• _Task instructions_
From the first line of the material below to the line containing "(R161), the start, joining, preemption", repeat every line exactly and add nothing.

Start of Data supplied

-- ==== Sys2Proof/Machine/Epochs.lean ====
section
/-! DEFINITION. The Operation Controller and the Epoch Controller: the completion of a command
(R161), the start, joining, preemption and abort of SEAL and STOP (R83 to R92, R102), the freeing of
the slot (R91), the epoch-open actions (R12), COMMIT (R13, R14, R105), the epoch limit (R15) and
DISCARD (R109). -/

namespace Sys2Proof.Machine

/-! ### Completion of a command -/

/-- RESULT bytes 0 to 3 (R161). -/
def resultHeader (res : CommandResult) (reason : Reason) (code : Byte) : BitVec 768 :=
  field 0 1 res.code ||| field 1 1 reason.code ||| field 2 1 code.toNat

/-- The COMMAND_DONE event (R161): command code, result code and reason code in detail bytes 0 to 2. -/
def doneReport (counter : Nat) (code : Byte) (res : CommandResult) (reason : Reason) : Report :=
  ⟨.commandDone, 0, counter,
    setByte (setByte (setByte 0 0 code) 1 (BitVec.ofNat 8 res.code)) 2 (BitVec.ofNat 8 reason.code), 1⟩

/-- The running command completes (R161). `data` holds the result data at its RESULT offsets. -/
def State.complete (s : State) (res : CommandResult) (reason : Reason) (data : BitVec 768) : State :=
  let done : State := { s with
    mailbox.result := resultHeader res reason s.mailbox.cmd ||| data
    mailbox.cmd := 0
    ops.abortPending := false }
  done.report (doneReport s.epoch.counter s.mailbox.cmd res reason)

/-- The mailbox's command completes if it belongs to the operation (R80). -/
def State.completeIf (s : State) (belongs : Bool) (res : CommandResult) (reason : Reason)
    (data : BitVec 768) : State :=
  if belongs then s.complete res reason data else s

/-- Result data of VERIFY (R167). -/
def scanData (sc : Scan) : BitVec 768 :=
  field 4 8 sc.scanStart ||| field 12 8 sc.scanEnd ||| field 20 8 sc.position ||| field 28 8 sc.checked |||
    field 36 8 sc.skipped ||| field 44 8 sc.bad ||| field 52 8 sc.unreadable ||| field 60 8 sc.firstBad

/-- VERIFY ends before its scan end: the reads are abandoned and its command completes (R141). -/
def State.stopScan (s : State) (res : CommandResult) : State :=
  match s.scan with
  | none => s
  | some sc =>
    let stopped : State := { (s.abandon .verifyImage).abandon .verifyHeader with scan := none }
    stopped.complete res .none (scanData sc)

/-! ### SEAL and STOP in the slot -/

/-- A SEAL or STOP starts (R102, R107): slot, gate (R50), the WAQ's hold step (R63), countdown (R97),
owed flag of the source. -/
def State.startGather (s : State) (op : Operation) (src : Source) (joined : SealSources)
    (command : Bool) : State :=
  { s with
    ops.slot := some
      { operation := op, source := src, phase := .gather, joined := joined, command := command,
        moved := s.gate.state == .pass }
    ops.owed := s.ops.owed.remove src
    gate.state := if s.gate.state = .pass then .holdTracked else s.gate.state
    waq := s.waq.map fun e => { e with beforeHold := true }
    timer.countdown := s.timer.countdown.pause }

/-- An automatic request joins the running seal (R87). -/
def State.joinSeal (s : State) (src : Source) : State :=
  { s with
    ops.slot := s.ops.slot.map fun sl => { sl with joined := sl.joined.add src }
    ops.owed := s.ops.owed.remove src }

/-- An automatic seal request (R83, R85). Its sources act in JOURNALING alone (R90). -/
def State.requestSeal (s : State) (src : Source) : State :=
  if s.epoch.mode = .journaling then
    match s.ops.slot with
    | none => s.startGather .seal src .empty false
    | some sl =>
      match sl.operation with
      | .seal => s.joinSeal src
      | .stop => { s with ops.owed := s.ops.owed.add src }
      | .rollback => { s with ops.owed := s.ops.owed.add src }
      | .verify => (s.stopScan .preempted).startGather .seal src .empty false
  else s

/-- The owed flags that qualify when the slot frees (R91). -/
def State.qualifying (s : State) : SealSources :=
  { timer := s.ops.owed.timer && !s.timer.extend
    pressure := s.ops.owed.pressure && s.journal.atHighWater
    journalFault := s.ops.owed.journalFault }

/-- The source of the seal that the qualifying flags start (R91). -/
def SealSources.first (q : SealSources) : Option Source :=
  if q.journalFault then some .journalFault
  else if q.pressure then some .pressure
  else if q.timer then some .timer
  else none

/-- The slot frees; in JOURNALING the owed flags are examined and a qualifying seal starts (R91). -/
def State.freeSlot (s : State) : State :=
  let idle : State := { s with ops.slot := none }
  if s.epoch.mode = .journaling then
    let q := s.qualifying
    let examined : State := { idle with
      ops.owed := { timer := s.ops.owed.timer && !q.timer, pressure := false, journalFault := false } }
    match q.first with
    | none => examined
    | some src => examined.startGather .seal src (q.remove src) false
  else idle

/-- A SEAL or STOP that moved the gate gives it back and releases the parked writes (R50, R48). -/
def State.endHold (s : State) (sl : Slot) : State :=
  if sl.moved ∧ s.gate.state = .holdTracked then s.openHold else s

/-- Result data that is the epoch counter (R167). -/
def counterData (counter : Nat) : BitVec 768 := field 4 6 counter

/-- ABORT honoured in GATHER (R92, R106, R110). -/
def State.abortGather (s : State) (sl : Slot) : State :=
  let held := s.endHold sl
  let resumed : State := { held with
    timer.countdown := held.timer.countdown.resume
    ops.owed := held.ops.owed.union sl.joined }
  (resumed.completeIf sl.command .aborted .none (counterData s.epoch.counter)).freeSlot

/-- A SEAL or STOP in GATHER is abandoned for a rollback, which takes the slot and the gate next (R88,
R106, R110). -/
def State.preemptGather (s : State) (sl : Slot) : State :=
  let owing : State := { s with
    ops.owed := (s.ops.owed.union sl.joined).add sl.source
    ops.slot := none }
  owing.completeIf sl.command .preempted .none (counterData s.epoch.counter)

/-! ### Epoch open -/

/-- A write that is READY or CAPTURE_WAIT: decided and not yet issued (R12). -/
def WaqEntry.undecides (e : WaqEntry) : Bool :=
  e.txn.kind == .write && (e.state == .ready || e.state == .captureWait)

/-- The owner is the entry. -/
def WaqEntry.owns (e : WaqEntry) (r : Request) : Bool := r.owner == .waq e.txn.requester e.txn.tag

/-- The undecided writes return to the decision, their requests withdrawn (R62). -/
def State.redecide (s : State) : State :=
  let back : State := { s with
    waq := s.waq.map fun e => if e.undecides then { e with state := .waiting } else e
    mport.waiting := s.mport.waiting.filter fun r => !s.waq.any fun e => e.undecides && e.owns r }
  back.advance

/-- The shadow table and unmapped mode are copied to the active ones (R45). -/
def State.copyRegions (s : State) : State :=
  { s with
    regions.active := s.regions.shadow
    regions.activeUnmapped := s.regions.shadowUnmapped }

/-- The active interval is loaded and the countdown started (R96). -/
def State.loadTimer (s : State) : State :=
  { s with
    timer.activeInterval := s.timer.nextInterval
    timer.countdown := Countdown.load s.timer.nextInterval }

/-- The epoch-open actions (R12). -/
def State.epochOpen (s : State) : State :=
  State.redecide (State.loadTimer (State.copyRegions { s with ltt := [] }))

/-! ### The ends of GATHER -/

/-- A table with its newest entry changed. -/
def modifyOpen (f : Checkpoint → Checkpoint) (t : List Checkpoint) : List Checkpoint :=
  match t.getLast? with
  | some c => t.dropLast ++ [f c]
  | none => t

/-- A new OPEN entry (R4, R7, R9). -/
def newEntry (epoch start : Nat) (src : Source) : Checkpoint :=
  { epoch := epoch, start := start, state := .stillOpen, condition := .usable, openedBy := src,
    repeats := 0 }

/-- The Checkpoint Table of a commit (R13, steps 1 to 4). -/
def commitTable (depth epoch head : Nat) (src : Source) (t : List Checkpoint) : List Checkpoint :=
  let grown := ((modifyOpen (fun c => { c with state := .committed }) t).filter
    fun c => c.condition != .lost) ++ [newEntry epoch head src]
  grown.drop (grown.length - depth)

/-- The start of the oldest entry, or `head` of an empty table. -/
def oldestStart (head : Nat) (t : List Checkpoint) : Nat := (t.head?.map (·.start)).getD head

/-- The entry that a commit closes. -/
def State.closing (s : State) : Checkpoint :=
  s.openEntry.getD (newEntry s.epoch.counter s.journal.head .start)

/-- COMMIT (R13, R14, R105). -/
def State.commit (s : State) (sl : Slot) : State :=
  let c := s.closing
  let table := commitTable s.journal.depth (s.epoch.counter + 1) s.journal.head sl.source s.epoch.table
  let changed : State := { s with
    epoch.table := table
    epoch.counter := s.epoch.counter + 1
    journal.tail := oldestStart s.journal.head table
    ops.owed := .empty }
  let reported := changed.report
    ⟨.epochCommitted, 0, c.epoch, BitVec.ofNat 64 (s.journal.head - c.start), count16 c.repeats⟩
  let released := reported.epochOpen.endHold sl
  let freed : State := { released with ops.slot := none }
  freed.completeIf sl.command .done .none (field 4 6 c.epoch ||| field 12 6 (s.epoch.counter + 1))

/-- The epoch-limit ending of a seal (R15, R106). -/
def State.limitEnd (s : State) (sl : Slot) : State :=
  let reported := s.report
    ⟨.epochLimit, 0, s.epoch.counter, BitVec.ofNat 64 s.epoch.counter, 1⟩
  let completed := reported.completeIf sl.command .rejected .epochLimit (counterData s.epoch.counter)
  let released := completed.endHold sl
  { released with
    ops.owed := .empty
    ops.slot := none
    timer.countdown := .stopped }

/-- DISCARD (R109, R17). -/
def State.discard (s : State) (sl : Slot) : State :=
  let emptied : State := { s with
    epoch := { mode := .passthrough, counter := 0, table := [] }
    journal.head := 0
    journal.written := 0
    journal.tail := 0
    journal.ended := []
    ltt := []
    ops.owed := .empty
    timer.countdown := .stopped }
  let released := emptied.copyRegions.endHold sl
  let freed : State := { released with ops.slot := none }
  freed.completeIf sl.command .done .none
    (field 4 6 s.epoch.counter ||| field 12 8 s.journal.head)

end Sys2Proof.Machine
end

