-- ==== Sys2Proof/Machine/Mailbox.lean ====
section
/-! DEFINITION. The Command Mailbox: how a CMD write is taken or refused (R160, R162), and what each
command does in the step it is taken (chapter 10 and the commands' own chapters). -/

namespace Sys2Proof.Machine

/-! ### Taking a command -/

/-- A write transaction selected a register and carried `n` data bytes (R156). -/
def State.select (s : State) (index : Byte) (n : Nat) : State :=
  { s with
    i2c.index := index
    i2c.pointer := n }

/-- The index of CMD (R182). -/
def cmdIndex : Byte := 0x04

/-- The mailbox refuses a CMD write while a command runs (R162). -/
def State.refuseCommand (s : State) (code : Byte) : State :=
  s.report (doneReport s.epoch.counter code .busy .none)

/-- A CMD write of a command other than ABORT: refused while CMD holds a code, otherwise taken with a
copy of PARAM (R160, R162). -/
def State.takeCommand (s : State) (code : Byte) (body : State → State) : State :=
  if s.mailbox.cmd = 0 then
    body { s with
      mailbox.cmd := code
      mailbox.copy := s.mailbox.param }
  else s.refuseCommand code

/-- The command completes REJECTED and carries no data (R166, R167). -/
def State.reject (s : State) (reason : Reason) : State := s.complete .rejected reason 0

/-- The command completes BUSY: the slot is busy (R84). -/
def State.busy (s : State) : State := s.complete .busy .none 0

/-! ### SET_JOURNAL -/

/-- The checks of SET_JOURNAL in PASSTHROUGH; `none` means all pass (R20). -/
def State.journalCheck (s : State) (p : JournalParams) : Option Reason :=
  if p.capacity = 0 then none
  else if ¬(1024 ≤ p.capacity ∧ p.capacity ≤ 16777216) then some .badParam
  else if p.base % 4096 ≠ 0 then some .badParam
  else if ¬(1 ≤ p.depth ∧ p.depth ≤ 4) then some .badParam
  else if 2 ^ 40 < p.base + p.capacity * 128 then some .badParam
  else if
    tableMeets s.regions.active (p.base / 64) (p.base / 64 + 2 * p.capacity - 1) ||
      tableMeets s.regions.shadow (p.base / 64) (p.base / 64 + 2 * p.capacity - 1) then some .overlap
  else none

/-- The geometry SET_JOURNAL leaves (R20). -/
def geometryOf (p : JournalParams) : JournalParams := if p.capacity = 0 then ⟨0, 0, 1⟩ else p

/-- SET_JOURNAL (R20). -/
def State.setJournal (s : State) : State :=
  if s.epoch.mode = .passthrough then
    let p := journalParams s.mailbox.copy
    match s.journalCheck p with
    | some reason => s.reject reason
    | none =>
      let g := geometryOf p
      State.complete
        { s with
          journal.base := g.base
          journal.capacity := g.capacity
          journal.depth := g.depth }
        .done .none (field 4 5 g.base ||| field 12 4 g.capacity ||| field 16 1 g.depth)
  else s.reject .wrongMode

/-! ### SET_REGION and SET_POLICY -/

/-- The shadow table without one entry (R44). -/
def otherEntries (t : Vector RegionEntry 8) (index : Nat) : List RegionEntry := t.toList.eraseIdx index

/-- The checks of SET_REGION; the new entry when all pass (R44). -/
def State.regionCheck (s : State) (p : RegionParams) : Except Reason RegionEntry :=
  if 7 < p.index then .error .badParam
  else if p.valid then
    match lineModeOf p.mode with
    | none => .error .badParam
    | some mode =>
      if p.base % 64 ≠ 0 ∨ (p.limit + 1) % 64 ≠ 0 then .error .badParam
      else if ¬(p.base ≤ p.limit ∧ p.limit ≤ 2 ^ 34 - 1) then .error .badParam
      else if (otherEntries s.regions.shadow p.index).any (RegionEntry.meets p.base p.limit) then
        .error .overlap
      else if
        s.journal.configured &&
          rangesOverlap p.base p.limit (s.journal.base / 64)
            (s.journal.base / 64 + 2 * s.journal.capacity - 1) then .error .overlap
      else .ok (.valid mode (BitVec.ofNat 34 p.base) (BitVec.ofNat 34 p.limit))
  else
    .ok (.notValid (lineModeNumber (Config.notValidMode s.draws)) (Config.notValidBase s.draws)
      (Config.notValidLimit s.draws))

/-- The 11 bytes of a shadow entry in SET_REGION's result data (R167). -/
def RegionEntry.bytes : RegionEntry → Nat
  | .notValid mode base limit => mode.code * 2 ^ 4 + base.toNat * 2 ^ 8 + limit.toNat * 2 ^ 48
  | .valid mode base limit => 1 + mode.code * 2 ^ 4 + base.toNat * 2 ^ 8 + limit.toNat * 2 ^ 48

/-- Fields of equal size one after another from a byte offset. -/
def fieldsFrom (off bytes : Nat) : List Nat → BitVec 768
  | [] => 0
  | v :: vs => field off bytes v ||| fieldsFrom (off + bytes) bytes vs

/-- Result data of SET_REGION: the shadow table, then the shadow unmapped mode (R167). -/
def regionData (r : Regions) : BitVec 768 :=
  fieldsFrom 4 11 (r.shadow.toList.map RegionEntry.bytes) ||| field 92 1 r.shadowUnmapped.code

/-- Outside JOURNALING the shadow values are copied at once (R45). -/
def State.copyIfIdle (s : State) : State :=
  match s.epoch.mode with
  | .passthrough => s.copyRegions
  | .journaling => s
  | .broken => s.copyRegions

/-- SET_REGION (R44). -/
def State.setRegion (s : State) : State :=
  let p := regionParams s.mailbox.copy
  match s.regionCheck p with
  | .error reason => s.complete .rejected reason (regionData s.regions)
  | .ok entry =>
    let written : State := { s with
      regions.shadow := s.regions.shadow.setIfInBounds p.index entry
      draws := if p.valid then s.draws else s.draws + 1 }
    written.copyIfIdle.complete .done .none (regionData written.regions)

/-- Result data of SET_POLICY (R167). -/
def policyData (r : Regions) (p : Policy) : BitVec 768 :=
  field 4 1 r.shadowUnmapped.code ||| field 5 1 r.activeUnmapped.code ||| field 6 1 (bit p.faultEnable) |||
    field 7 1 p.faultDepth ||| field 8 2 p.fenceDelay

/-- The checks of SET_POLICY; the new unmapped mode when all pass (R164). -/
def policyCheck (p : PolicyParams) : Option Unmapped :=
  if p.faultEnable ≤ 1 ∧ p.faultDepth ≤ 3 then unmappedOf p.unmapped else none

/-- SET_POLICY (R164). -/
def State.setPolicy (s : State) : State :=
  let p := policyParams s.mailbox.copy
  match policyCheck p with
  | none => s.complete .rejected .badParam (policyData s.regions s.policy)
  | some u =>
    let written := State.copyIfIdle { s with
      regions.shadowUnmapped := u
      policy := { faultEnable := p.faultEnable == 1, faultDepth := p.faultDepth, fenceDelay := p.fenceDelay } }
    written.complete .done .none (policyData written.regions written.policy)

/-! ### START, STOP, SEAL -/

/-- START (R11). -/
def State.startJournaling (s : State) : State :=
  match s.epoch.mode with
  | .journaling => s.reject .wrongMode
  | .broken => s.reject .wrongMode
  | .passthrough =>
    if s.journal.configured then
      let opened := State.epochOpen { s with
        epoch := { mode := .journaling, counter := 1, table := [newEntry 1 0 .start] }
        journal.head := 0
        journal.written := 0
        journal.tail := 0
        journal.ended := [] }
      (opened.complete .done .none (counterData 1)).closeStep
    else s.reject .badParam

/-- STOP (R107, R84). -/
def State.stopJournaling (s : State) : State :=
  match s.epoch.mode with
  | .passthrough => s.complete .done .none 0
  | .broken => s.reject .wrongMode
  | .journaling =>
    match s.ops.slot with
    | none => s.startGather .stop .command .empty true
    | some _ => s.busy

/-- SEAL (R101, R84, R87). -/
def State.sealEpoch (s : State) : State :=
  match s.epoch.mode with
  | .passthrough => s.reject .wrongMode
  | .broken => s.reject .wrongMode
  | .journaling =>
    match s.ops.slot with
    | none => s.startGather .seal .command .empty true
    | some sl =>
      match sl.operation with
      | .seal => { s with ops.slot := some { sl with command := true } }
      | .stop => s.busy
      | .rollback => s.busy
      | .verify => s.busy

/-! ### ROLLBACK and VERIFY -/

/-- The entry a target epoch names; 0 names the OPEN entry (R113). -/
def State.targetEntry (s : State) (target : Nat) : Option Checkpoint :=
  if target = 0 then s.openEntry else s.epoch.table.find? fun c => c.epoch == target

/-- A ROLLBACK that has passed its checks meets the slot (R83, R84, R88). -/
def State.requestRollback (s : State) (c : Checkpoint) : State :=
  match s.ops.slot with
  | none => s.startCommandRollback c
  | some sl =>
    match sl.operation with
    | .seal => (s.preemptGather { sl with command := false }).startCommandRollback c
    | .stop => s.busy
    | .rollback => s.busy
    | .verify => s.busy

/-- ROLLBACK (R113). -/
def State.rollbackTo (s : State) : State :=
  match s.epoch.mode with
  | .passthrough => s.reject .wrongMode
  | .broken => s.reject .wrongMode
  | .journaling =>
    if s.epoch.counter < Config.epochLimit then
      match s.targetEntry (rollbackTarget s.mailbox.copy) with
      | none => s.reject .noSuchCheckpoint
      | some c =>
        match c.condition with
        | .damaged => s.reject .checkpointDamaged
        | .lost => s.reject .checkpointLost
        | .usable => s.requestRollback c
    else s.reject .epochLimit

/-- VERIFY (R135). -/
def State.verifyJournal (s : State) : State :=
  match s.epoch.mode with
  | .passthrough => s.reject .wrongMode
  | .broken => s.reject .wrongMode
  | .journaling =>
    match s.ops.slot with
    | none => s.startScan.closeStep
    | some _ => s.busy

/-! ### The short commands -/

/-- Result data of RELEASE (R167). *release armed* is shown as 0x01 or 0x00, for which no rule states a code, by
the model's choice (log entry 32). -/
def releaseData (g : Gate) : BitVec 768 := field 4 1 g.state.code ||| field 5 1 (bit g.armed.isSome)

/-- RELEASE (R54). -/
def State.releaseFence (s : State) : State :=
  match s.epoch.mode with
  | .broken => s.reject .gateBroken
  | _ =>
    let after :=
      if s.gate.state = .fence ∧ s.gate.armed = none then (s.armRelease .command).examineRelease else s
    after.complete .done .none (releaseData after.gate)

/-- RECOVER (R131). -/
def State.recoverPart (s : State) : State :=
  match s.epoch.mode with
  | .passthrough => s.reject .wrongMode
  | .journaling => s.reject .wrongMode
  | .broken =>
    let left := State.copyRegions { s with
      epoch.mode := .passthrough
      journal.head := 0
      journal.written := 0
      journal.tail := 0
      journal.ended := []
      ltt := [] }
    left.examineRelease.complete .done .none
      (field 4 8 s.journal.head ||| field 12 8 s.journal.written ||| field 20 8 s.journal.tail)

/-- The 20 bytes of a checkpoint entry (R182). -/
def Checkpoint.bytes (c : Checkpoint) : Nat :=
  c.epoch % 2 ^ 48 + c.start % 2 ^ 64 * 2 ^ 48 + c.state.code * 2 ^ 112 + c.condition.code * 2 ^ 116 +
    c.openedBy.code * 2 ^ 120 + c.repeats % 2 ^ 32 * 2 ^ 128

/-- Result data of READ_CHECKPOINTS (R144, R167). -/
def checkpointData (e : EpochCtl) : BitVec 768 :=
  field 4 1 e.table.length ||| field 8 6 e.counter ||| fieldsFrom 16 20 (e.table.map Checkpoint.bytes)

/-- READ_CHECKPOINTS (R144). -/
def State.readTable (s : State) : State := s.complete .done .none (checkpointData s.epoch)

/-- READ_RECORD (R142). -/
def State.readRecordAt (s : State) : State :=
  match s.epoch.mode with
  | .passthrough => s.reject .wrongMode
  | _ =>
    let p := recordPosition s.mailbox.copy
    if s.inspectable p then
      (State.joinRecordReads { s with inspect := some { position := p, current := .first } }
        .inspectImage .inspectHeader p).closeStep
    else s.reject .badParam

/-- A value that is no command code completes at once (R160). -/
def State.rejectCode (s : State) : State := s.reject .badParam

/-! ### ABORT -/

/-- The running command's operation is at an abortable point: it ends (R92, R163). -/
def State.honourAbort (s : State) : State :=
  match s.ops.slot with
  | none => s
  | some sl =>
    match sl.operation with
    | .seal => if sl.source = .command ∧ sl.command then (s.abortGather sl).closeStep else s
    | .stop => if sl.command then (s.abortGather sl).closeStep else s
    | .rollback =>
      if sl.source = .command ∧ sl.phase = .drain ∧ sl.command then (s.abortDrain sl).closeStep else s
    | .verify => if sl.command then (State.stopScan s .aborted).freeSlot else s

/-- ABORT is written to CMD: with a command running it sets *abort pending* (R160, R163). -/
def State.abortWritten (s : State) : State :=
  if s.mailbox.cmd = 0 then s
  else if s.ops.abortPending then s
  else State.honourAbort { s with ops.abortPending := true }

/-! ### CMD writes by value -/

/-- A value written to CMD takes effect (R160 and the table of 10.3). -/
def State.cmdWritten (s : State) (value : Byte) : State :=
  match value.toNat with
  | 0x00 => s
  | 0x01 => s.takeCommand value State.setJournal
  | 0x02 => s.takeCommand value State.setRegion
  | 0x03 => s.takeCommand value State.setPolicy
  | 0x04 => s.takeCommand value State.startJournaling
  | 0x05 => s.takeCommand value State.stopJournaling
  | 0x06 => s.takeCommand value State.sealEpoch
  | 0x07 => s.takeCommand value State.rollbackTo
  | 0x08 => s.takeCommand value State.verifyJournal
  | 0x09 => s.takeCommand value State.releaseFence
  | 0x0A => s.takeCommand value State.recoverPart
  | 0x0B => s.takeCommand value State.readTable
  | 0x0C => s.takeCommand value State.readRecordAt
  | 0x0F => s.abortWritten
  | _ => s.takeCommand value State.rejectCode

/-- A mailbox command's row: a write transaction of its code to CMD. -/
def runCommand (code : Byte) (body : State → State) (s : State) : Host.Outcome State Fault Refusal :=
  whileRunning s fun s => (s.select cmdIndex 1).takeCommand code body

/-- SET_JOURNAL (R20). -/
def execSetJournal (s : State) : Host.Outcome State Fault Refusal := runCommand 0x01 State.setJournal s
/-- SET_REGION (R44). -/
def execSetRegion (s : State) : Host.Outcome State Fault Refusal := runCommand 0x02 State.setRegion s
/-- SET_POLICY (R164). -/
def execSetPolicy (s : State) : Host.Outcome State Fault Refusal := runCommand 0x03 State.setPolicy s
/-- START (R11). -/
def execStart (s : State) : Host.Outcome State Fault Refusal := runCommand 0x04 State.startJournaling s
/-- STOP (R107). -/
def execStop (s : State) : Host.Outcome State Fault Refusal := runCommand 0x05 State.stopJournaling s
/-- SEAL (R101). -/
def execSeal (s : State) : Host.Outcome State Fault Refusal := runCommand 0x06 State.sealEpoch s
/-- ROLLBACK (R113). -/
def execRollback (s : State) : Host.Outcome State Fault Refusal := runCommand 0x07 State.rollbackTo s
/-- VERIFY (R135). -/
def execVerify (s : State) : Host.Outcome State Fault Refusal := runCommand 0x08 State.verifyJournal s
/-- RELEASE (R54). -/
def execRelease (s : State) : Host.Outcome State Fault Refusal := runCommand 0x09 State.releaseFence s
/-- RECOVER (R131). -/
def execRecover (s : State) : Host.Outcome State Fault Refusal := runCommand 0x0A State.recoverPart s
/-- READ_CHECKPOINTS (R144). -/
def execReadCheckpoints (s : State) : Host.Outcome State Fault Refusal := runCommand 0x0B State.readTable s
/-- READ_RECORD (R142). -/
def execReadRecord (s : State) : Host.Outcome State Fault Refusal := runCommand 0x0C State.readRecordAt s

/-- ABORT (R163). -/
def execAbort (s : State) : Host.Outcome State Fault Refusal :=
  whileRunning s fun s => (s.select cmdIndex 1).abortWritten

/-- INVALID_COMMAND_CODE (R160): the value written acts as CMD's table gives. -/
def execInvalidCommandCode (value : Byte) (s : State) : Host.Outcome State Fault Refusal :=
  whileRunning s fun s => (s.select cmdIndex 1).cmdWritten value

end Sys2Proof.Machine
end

End of Data supplied

• _Answer box_
-- ==== Sys2Proof/Machine/Epochs.lean ====
section
/-! DEFINITION. The Operation Controller and the Epoch Controller: the completion of a command
(R161), the start, joining, preemption and abort of SEAL and STOP (R83 to R92, R102), the freeing of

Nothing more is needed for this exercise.